-- ==== Sys2Proof/Machine/State.lean ====
section
/-! DEFINITION. The state of the machine as plain data, and its value right after reset.

`Cpu` is the state inventory of 10_state.md section 5, field by field. `Platform` is what stands behind
the parameters `Bus` and `Tick` of 00_scope.md R7 as plain data: the bytes the bus holds, and a script
that says, one record per coming M-cycle, what the timer, the PPU, the APU, the mapper and the register
file do in it (log entries 1 and 2). What the host does between two Steps (R17) stands there as a queue
(log entry 3). -/

namespace Sys2Proof.Machine

/-! ## The core -/

/-- The core's own state (10_state.md section 5). -/
structure Cpu where
  /-- R40. -/
  a : Byte
  /-- R40, R42, R43: bit 7 Z, bit 6 N, bit 5 H, bit 4 C, bits 3..0 always 0. -/
  f : Byte
  /-- R40. -/
  b : Byte
  /-- R40. -/
  c : Byte
  /-- R40. -/
  d : Byte
  /-- R40. -/
  e : Byte
  /-- R40. -/
  h : Byte
  /-- R40. -/
  l : Byte
  /-- R44. -/
  sp : Word
  /-- R45 to R47. -/
  pc : Word
  /-- R48: the interrupt master enable. -/
  ime : Bool
  /-- R49: the one-instruction-delayed enable that EI sets. -/
  imeLatch : Bool
  /-- R50. -/
  halted : Bool
  /-- R51: the next opcode fetch does not advance PC. -/
  haltBug : Bool
  /-- R52. -/
  stopped : Bool
  /-- R53. -/
  locked : Bool
  /-- R54: T-cycles, unbounded. -/
  cycles : Nat
  /-- R55: IE, address 0xFFFF, all 8 bits stored. -/
  ie : Byte
  /-- R56: the stored bits 4..0 of IF, address 0xFF0F. -/
  iflag : BitVec 5
  /-- R57: KEY1 bit 0, address 0xFF4D (CGB). -/
  key1Prepare : Bool
  /-- R57: KEY1 bit 7, the current speed. -/
  key1Speed : Bool
deriving DecidableEq, Repr

/-! ## What stands behind the bus -/

/-- The bytes behind the bus (20_memory.md R100, R103): (address, byte) pairs in the one canonical form
of `Memory.wf`. -/
abbrev Memory := List Host.Cell

/-- What an address that `Memory` does not list reads as. ROM without a cartridge image, the unusable
region and the register window read as open bus (R105, 93 U8); the RAM regions read as 0x00.
DESIGN CHOICE, unsafe (log entry 4): the spec leaves RAM contents after reset to the platform (R582, 93 U10). -/
def Memory.unlisted (a : Nat) : Byte :=
  if a < 0x8000 then Config.openBus
  else if 0xFEA0 ≤ a ∧ a < 0xFF80 then Config.openBus
  else 0x00

/-- The addresses that have a cell of their own: the 16-bit space (R100) without the echo range, which
mirrors work RAM (R103), and without the three bytes the core owns (R106). -/
def Memory.isCell (a : Nat) : Bool :=
  a < 0x10000 && !(0xE000 ≤ a && a < 0xFE00) && a != 0xFF0F && a != 0xFF4D && a != 0xFFFF

/-- The canonical form: addresses strictly rising, each one that has a cell, and no entry equal to what
an unlisted address reads as. Equal memories are then equal lists. -/
abbrev Memory.wf (m : Memory) : Prop :=
  m.Pairwise (fun x y => x.1 < y.1) ∧ ∀ x ∈ m, Memory.isCell x.1 = true ∧ x.2 ≠ Memory.unlisted x.1

/-- The interrupts that a block behind `Tick` or `Bus` raises (R521, R522, R539, R540). Serial, k = 3, is not
among them: no device raises it (R541, 92 D18, 93 U12). The joypad logic is (R522; log entry 2). -/
inductive DeviceInterrupt where
  | vblank
  | lcd
  | timer
  | joypad
deriving DecidableEq, Repr

/-- Something a block behind `Tick` or `Bus` does (R102, R112, R115, R522): the interrupts it raises,
bytes behind the bus it changes, and the mapper's RAM-enable latch (R103) where it changes that. -/
structure Effect where
  raises : List DeviceInterrupt
  writes : List (Word × Byte)
  ramEnable : Option Bool
deriving DecidableEq, Repr

/-- What the platform does in one M-cycle (R11, R102): first its `Tick(4)`, then its part in the access. -/
structure BusCycle where
  /-- What `Tick(4)` does (R102). -/
  tick : Effect
  /-- What `Bus.read` answers in this M-cycle where that is not the stored byte: a hardware register, a
  disabled bank, a cheat (R105, R112, R115). -/
  readAs : Option Byte
  /-- The side effect of an access that goes to the bus (R104, R112, R117). -/
  access : Effect
  /-- Whether the watch hook, offered this access, sets the host's debug flag (R114, R545). -/
  pause : Bool
deriving DecidableEq, Repr

/-- The kind of an access, as the watch hook is told it (R114, 92 D33). -/
inductive AccessKind where
  | read
  | write
deriving DecidableEq, Repr

/-- One M-cycle that has happened (R11): an access with its address and value, or an idle cycle. -/
inductive MCycle where
  | access (addr : Word) (value : Byte) (kind : AccessKind)
  | idle
deriving DecidableEq, Repr

/-- What the host may do between two Steps (R17). -/
inductive HostAction where
  /-- `InputEdge()` (R537); `joypad` says whether the host raises interrupt 4 with it (R541, 92 D19). -/
  | inputEdge (joypad : Bool)
  /-- Reset (R580, R581): power-on, cartridge reset or ROM load, with what it leaves behind the bus,
  which is the platform's (R582). -/
  | reset (model : Model) (boot : Boot) (contents : List (Word × Byte)) (ramEnable : Option Bool)
  /-- Loading a save state (R583): whether its version tag matches, and the core state it holds. -/
  | loadState (versionMatches : Bool) (saved : Cpu)
  /-- A PC match (R545, 92 D33): the host compares PC with a breakpoint and sets its debug flag on a match. -/
  | breakpoint (addr : Word)
  /-- The host sets or clears its own debug flag (R545). -/
  | setDebugging (on : Bool)
deriving DecidableEq, Repr

/-- The platform: what stands behind `Bus` and `Tick`, the watch hook's log, and the host's queue. -/
structure Platform where
  /-- The bytes behind the bus. -/
  mem : Memory
  /-- The mapper's RAM-enable latch (R103, external RAM). -/
  ramEnabled : Bool
  /-- What the platform does in the coming M-cycles, next first; past its end it does nothing. -/
  script : List BusCycle
  /-- The M-cycles so far, newest first. Its accesses are what the watch hook was offered (R114). -/
  trace : List MCycle
  /-- The host's debug-pause flag (R114, R545). The core never reads it. -/
  debugging : Bool
  /-- What the host does before each coming Step, next first; past its end it does nothing. -/
  host : List (List HostAction)
deriving DecidableEq, Repr

/-! ## State, fault, refusal -/

/-- The machine's state. -/
structure State where
  /-- `MODEL` (R3, R7). No Step changes it; a reset may (R580). -/
  model : Model
  cpu : Cpu
  platform : Platform
deriving DecidableEq, Repr

/-- The reasons a step stops with a fault: none. R18: "There is no fault and no refusal inside the core". -/
inductive Fault where
deriving DecidableEq, Repr

/-- The reasons a step is refused. -/
inductive Refusal where
  /-- Raised by an arm of `exec` whose instruction has no meaning yet; no arm of this model raises it.
  Safe: the machine stops where the hardware goes on. -/
  | notModelled (mnemonic : String)
deriving DecidableEq, Repr

/-- What a meaning answers. -/
abbrev Result := Host.Outcome State Fault Refusal

/-! ## Reset -/

/-- The register values that a draw gives (R63, 93 U1, U9); F[3:0] is 0. The other fields are R60's. -/
def Cpu.ofDraw (draw : BootRegs) (pc : Word) (iflag : BitVec 5) : Cpu where
  a := draw.a
  f := draw.flags ++ (0 : BitVec 4)
  b := draw.b
  c := draw.c
  d := draw.d
  e := draw.e
  h := draw.h
  l := draw.l
  sp := draw.sp
  pc := pc
  ime := false
  imeLatch := false
  halted := false
  haltBug := false
  stopped := false
  locked := false
  cycles := 0
  ie := 0x00
  iflag := iflag
  key1Prepare := false
  key1Speed := false

/-- The values the DMG boot ROM leaves (R61). -/
def BootRegs.dmg : BootRegs where
  a := 0x01
  flags := 0xB
  b := 0x00
  c := 0x13
  d := 0x00
  e := 0xD8
  h := 0x01
  l := 0x4D
  sp := 0xFFFE

/-- The values the CGB boot ROM leaves for a CGB-mode cartridge (R62). -/
def BootRegs.cgb : BootRegs where
  a := 0x11
  flags := 0x8
  b := 0x00
  c := 0x00
  d := 0xFF
  e := 0x56
  h := 0x00
  l := 0x0D
  sp := 0xFFFE

/-- The core right after reset (R60 to R63, R581), for every `MODEL` and boot choice. -/
def Cpu.afterReset (model : Model) (boot : Boot) : Cpu :=
  match model, boot with
  | _, .bootRom draw => Cpu.ofDraw draw Config.bootRomEntry 0x00
  | .dmg, _ => Cpu.ofDraw BootRegs.dmg Config.entryPoint 0x01
  | .cgb, .skipped => Cpu.ofDraw BootRegs.cgb Config.entryPoint 0x01
  | .cgb, .skippedCompat draw => Cpu.ofDraw draw Config.entryPoint 0x01

/-- The one platform that `State.reset` takes: nothing listed and nothing to come (log entries 4 to 6). -/
def Platform.powerOn : Platform where
  mem := []
  ramEnabled := false
  script := []
  trace := []
  debugging := false
  host := []

/-- The machine right after a reset (R580, R581), for a `MODEL`, a boot choice and a platform. What a reset leaves
behind the bus is the platform's (R582): RAM contents are a draw (93 U10), so `platform` is an argument. -/
def State.powerOn (model : Model) (boot : Boot) (platform : Platform) : State where
  model := model
  cpu := Cpu.afterReset model boot
  platform := platform

/-- The machine right after reset: a DMG whose boot was skipped (R60, R61). `MODEL` and `BOOT_ROM` are
open parameters (92 D13, D32) and the platform is a draw (R582); which of each this one constant takes is a DESIGN
CHOICE (log entries 4 to 7). -/
def State.reset : State := State.powerOn .dmg .skipped Platform.powerOn

end Sys2Proof.Machine
end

What you will do:
Go through the material above and output exactly the lines from the one containing "a < 0x10000" through the one containing "an unlisted address".

Solved exercise:
  a < 0x10000 && !(0xE000 ≤ a && a < 0xFE00) && a != 0xFF0F && a != 0xFF4D && a != 0xFFFF

/-- The canonical form: addresses strictly rising, each one that has a cell, and no entry equal to what
an unlisted address reads as. Equal memories are then equal lists. -/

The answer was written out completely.